採用活動にはお金以外にも、かなりの工数がかかります。例えば、応募条件を考えたり、求人広告の原稿を書いたり、応募者の書類選考をしたり、面接をしたり、移動や説明会を開いたりなどです。

ベンチャーなどでは人事を専門に置いていない会社もたくさんあり、通常業務の傍らで採用活動をやっている会社もかなり存在します。人事担当が専任でいる会社でさえも、面接には他の社員をアサインしたり、長時間の移動を渋ったりするケースはかなりあると思います。

これを解消するための方法として、学歴フィルターを儲けて選考の手間を省いたり、エントリーシートでふるいにかけることで無駄な面接の手間を省いたりします。

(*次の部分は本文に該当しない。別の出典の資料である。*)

/-- The MTX major, MAJ 0x9 (R152). -/
def decodeMtx (w _lit : Nat) : Except Reject Instr :=
  match w / 4194304 % 32 with
  | 0 =>
    if bitsAre w 9 13 0 && bitsAre w 28 4 0 then .ok (.mzero (fld w 27 1) (fld w 7 2) (fld w 5 2)) else
    if bitsAre w 9 8 0 && bitsAre w 20 2 0 && bitsAre w 28 4 1 then .ok (.mzeroG (fld w 27 1) (fld w 17 3) (fld w 7 2) (fld w 5 2)) else
    .error .reservedBits
  | 1 =>
    if bitsAre w 9 3 0 && bitsAre w 27 5 0 then .ok (.mma (fld w 17 5) (fld w 12 5) (fld w 7 2) (fld w 5 2)) else
    if bitsAre w 9 3 0 && bitsAre w 27 5 1 then .ok (.mmaResume (fld w 17 5) (fld w 12 5) (fld w 7 2) (fld w 5 2)) else
    .error .reservedBits
  | 2 =>
    if bitsAre w 9 3 0 && bitsAre w 27 5 0 then .ok (.mmag (fld w 17 5) (fld w 12 5) (fld w 7 2) (fld w 5 2)) else
    if bitsAre w 9 3 0 && bitsAre w 27 5 1 then .ok (.mmagResume (fld w 17 5) (fld w 12 5) (fld w 7 2) (fld w 5 2)) else
    .error .reservedBits
  | 3 =>
    if bitsAre w 9 3 0 && bitsAre w 27 1 0 && bitsAre w 29 3 0 then .ok (.mdrain (fld w 28 1) (fld w 17 5) (fld w 12 5) (fld w 7 2) (fld w 5 2)) else
    .error .reservedBits
  | 4 =>
    if bitsAre w 9 3 0 && bitsAre w 27 5 0 then .ok (.mfill (fld w 17 5) (fld w 12 5) (fld w 7 2) (fld w 5 2)) else
    .error .reservedBits
  | 5 =>
    if bitsAre w 27 5 0 then .ok (.astage (fld w 17 5) (fld w 12 5) (fld w 7 5) (fld w 5 2)) else
    .error .reservedBits
  | 6 =>
    if bitsAre w 27 5 0 then .ok (.pload (fld w 17 5) (fld w 12 5) (fld w 7 5) (fld w 5 2)) else
    .error .reservedBits
  | 7 =>
    if bitsAre w 7 5 0 && bitsAre w 17 5 0 && bitsAre w 27 5 0 then .ok (.pevict (fld w 12 5) (fld w 5 2)) else
    .error .reservedBits
  | 8 =>
    if bitsAre w 17 5 0 && bitsAre w 28 4 0 then .ok (.pstat (fld w 27 1) (fld w 12 5) (fld w 7 5) (fld w 5 2)) else
    .error .reservedBits
  | 9 =>
    if bitsAre w 7 10 0 && bitsAre w 20 2 0 && bitsAre w 27 5 0 then .ok (.hspost (fld w 17 3) (fld w 5 2)) else
    .error .reservedBits
  | 10 =>
    if bitsAre w 7 10 0 && bitsAre w 20 2 0 && bitsAre w 27 5 0 then .ok (.hswait (fld w 17 3) (fld w 5 2)) else
    .error .reservedBits
  | _ => .error .reservedFunction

逆に、なかなかいい人と出会えない企業やお金のない企業は、エントリーシートをなくしてまずは全員と会って面接をしたり、きちんと自社の理解を深めてもらうために社長を説明会に呼んだりと、それなりの工数(手間)をかけるなどの工夫をします。それが他社との差別化に繋がるからですね。

採用用件にあった「いい人」だけを紹介してもらう人材紹介サービスも手間を省く手法の1つです。僕が運営している旅人採用も人材紹介サービスの一種です。

まとめ

いかがでしたか??人事が抱えてる採用活動における大きな悩みはこの3つです。この辺をしっかり理解し、人事や企業の事情を知った上で就職活動・転職活動に臨めるとなんとなく有利に進められると思いませんか?

とにかく就活の本質は、一番最初に説明した「就職活動」ではなく「採用活動」であるということです。この前提をしっかりと頭に入れておきましょう!